Perrin's quartet was lounging by a flag pole; Sarek noted them as he approached the dormitory. They would be the most logical reference for her current location, Sarek thought. They looked frightened as Sarek came up to them.

"I swear I was just joking about that comment earlier." Darrin sputtered when Sarek stopped in front of him. Not understanding, Sarek ignored his words.

"There is another human woman who preforms with you: Perrin. I will know where she is."

"Uh; we last saw her inside but she's probably out by now. She didn't seem to think the alarm was a big deal." Most likely too accustomed to alarms meaning nothing from Tau Ceti Station, mused Sarek. He left the quartet, Darrin trying to catch up with him for a bit as Sarek's aides contorted their positions to block his approach.

"I didn't mean it!" Darrin's shout slipped past Sarek who was focused on a new figure in a row of security personnel blocking the doors to the dormitory.

"Explain were you searching for Alegans." The ensign from that morning looked at Sarek with fear as Sarek addressed him forcefully.


Perrin had grabbed her PADD, also her violin case while she was at it. She decided to she would sit down by the bay, grab a taxi to head to Archer Park over the bridge to avoid distractions while she practiced. Maybe I'll bring up some of those Vulcan Mantras, and play a few before we officially start tonight, she considered. Sa'lak's wife had transferred them only three hours after Sa'lak spoke with Perrin. I wonder, she thought, what music Sarek might like, thinking of the ambassador again. Perrin recalled from school that his wife had been human; she could live the rest of her life on the amusement it would bring her to hear a Vulcan request Frère Jacques. But remembering which Vulcan, she tossed away the idea out of respect.

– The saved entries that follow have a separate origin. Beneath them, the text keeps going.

/-- Everything a command can do is made of the updates the relation respects. -/
theorem exec_related {s t : State} (e : exec i s = .next t) : R s t := by
  have q := hR.toBurstClosed
  cases i with
  | eqReg k =>
    obtain rfl := Host.Outcome.next.inj e
    refine issue_related hR s _ fun hl _ => ?_
    unfold registerHandler
    split
    · exact raise_ends _ _ (hR.refl _)
    · refine hR.trans _ _ _ (hR.handler _ k rfl ?_ (by omega)) (reply_related hR _ _)
      revert hl
      cases hp : s.phase <;> simp [legal, cmdClass, legalPhase, hp]
  | eqSched rep ch h delay period =>
    obtain rfl := Host.Outcome.next.inj e
    refine issue_related hR s _ fun _ hr => ?_
    simp only [inRange, Bool.and_eq_true, decide_eq_true_eq] at hr
    exact schedule_ends hR _ _ _ _ _ _ (.inl ⟨_, _, rfl, rfl, rfl⟩) hr.2 hr.1
  | eqSchedSub rep ch h delay period =>
    obtain rfl := Host.Outcome.next.inj e
    refine issue_related hR s _ fun _ hr => ?_
    simp only [inRange, Bool.and_eq_true, decide_eq_true_eq] at hr
    unfold scheduleSub
    split
    · exact raise_ends _ _ (hR.refl _)
    · split
      · exact raise_ends _ _ (hR.refl _)
      · unfold periodChecked toMainChecked
        split
        · rename_i hd
          show Ends R _ ((if rep = true then _ else _) >>= _)
          split
          · rename_i hrep
            split
            · rename_i hp
              exact schedule_ends hR (clearAnswer s) rep ch h (toMain s.cfg delay.toNat) (toMain s.cfg period.toNat)
                (.inr ⟨_, _, rfl, rfl, hd, .inl ⟨hrep, rfl, hp⟩⟩) hr.2 hr.1
            · exact raise_ends _ _ (hR.refl _)
          · rename_i hrep
            exact schedule_ends hR (clearAnswer s) rep ch h (toMain s.cfg delay.toNat) (0 : Nat)
              (.inr ⟨_, _, rfl, rfl, hd, .inr ⟨by simpa using hrep, rfl⟩⟩) hr.2 hr.1
        · exact raise_ends _ _ (hR.refl _)
  | eqNow =>
    obtain rfl := Host.Outcome.next.inj e
    exact issue_related hR s _ fun _ _ => reply_related hR _ _
  | eqAdv delta =>
    obtain rfl := Host.Outcome.next.inj e
    refine issue_related hR s _ fun _ _ => ?_
    cases e : Machine.advance delta.toInt (clearAnswer s) with
    | ok t => exact hR.advance _ delta t rfl e
    | error t =>
      obtain ⟨k, info, rfl⟩ := advance_error e
      exact ⟨_, k, info, hR.refl _, rfl⟩
  | eqDrain =>
    obtain rfl := Host.Outcome.next.inj e
    refine issue_related hR s _ fun hl _ => hR.drain _ rfl ?_
    revert hl
    cases hp : s.phase <;> simp [legal, cmdClass, legalPhase, hp]
  | eqQuery ch h =>
    obtain rfl := Host.Outcome.next.inj e
    exact issue_related hR s _ fun _ _ => reply_related hR _ _
  | clkConv m =>
    obtain rfl := Host.Outcome.next.inj e
    refine issue_related hR s _ fun _ _ => ?_
    unfold convertCommand
    split
    · exact hR.trans _ _ _ (hR.convert _ m rfl) (reply_related hR _ _)
    · exact raise_ends _ _ (hR.refl _)
  | clkToMain d =>
    obtain rfl := Host.Outcome.next.inj e
    refine issue_related hR s _ fun _ _ => ?_
    unfold toMainCommand
    split
    · exact reply_related hR _ _
    · exact raise_ends _ _ (hR.refl _)
  | drvStart =>
    obtain rfl := Host.Outcome.next.inj e
    refine issue_related hR s _ fun hl _ => hR.start _ rfl ?_
    revert hl
    cases hp : s.phase <;> simp [legal, cmdClass, legalPhase, hp]
  | drvTick n =>
    obtain rfl := Host.Outcome.next.inj e
    refine issue_related hR s _ fun hl _ => hR.tick _ n rfl ?_
    revert hl
    cases hp : s.phase <;> simp [legal, cmdClass, legalPhase, hp]
  | drvHalt =>
    obtain rfl := Host.Outcome.next.inj e
    refine issue_related hR s _ fun hl _ => hR.halt _ rfl ?_ ?_
    · revert hl
      cases hp : s.phase <;> simp [legal, cmdClass, legalPhase, hp]
    · revert hl
      show _ → s.issuer = .host
      cases hp : s.issuer <;> simp [legal, cmdClass, legalIssuer, hp]
  | dmaWr sd c reg v =>
    obtain rfl := Host.Outcome.next.inj e
    exact issue_related hR s _ fun _ _ => writeChannel_ends hR _ sd c reg v rfl
  | dmaRd sd c reg =>
    obtain rfl := Host.Outcome.next.inj e
    refine issue_related hR s _ fun _ _ => ?_
    cases reg <;> first | exact reply_related hR _ _ | exact raise_ends _ _ (hR.refl _)
  | dmaWre sd reg v =>
    obtain rfl := Host.Outcome.next.inj e
    refine issue_related hR s _ fun _ _ => ?_
    refine Ends.bind hR.trans ?_ fun t _ => processPendingStarts_ends q t
    have hw := hR.engine (clearAnswer s) sd reg v rfl
    cases reg
    · exact Ends.trans hR.trans hw (reEvaluate_ends q sd _)
    · exact Ends.trans hR.trans hw (reEvaluate_ends q sd _)
    · exact evalMaster_related hR _ _ sd _ hw
    · exact evalMaster_related hR _ _ sd _ hw
  | dmaRde sd reg =>
    obtain rfl := Host.Outcome.next.inj e
    exact issue_related hR s _ fun _ _ => reply_related hR _ _
  | dmaDrq sd c b =>
    obtain rfl := Host.Outcome.next.inj e
    refine issue_related hR s _ fun _ _ => ?_
    unfold setDrq
    split
    · exact raise_ends _ _ (hR.refl _)
    · refine Ends.bind hR.trans ?_ fun t _ => processPendingStarts_ends q t
      unfold storeDrq
      split
      · rename_i h
        obtain rfl : b = true := h.2.1
        exact Ends.trans hR.trans (hR.line _ sd c true rfl) (checkRunning_ends q sd c _)
      · exact hR.line _ sd c b rfl
  | sifPush d w =>
    obtain rfl := Host.Outcome.next.inj e
    refine issue_related hR s _ fun _ _ => ?_
    refine Ends.bind hR.trans ?_ fun t _ => processPendingStarts_ends q t
    cases e : fifoPush d w (clearAnswer s) with
    | ok t =>
      obtain ⟨hlt, rfl⟩ := fifoPush_ok e
      exact hR.push _ d _ hlt
    | error t => exact ⟨_, _, _, hR.refl _, (fifoPush_error e).2⟩
  | sifPop d =>
    obtain rfl := Host.Outcome.next.inj e
    refine issue_related hR s _ fun _ _ => ?_
    unfold popCommand
    split
    · rename_i t e
      exact ⟨_, _, _, hR.refl _, (fifoPop_error e).2⟩
    · rename_i w t e
      obtain ⟨rest, hq, rfl⟩ := fifoPop_ok e
      exact Ends.trans hR.trans (hR.trans _ _ _ (hR.pop _ d w rest hq) (reply_related hR _ _))
        (processPendingStarts_ends q _)
  | sifOcc d =>
    obtain rfl := Host.Outcome.next.inj e
    exact issue_related hR s _ fun _ _ => reply_related hR _ _
  | intRaise sd src =>
    obtain rfl := Host.Outcome.next.inj e
    exact issue_related hR s _ fun _ _ => hR.raise _ sd src
  | intWmask sd v =>
    obtain rfl := Host.Outcome.next.inj e
    exact issue_related hR s _ fun _ _ => hR.mask _ sd v rfl
  | intAck sd v =>
    obtain rfl := Host.Outcome.next.inj e
    exact issue_related hR s _ fun _ _ => hR.ack _ sd v rfl
  | intRstat sd =>
    obtain rfl := Host.Outcome.next.inj e
    exact issue_related hR s _ fun _ _ => reply_related hR _ _
  | intRmask sd =>
    obtain rfl := Host.Outcome.next.inj e
    exact issue_related hR s _ fun _ _ => reply_related hR _ _
  | intRctrl sd =>
    obtain rfl := Host.Outcome.next.inj e
    refine issue_related hR s _ fun _ _ => ?_
    cases sd
    · exact reply_related hR _ _
    · exact hR.trans _ _ _ (reply_related hR _ _) (hR.disable _ rfl)
  | intWctrl sd v =>
    obtain rfl := Host.Outcome.next.inj e
    exact issue_related hR s _ fun _ _ => hR.master _ sd v rfl
  | intPend sd =>
    obtain rfl := Host.Outcome.next.inj e
    exact issue_related hR s _ fun _ _ => reply_related hR _ _
  | illegal a b =>
    obtain rfl := Host.Outcome.next.inj e
    show R s (illegalCommand _ s)
    unfold illegalCommand
    split
    · exact hR.answer s none
    · exact hR.fault s _ _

The alarm still rung, while the wall panels were now blacked out, no longer announcing campus events or showing feed from the debates. Still no fire, Perrin repeated to herself. She wasn't reassured. It was one thing to ignore an alarm when everyone else did as well as on Tau Ceti; the halls were completely void now as she picked up her pace towards the study stations. Another thing when no one else agrees that there's nothing wrong, Perrin finished her thought with concern. The intended affect of the alarms was being reintroduced to her.

A noise bounced up from behind.

Three gray skinned aliens with jutting jaws that allowed a fine trail of yellow mucus to roll onto their necks grabbed for Perrin after she whisked to face the sound. They looked like they had been ducking into an empty dorm room when she noticed them; now they clawed at her face and arms. A rush of fear made her alert; Perrin used it to move away from their grip.

Smashing her PADD into the wall display as a distraction, sparks exploded out, she ran for an exit. As she passed by an intersecting hall, a team of security officers came around. All their focus was on Perrin for a moment until they noticed the aliens rubbing at their eyes, attempting to keep after Perrin.

"Get her out." The tall Caitian commander growled as one of the others rushed Perrin from the dorms. They went up through the lobby and out to the south lawn. She was surprised to see Sarek arguing with the ensign from earlier beyond the exit as they came up to it. He looked intimidated by the older Vulcan's pose, the effect strengthened by six other Vulcans looking equally unmoved.

"You do not know if the building has been evacuated completely?" Sarek asked loudly enough that Perrin heard him as they passed through the doors.

Sarek glanced over at Perrin and the accompanying officer guiding her out. The ensign squeaked back a reply that Sarek ignored; He fell behind her, his hand reaching for her when she was pushed into a waiting hovercar.

"Where are you taking her?" The officer scooted in next to her, shutting the door on Sarek's question. As the hovercar shot up into the air she could see Sarek still focused on them. He seemed concerned, his eyes narrowed and his lips pursed. Why was he looking for me, Perrin thought through her fear.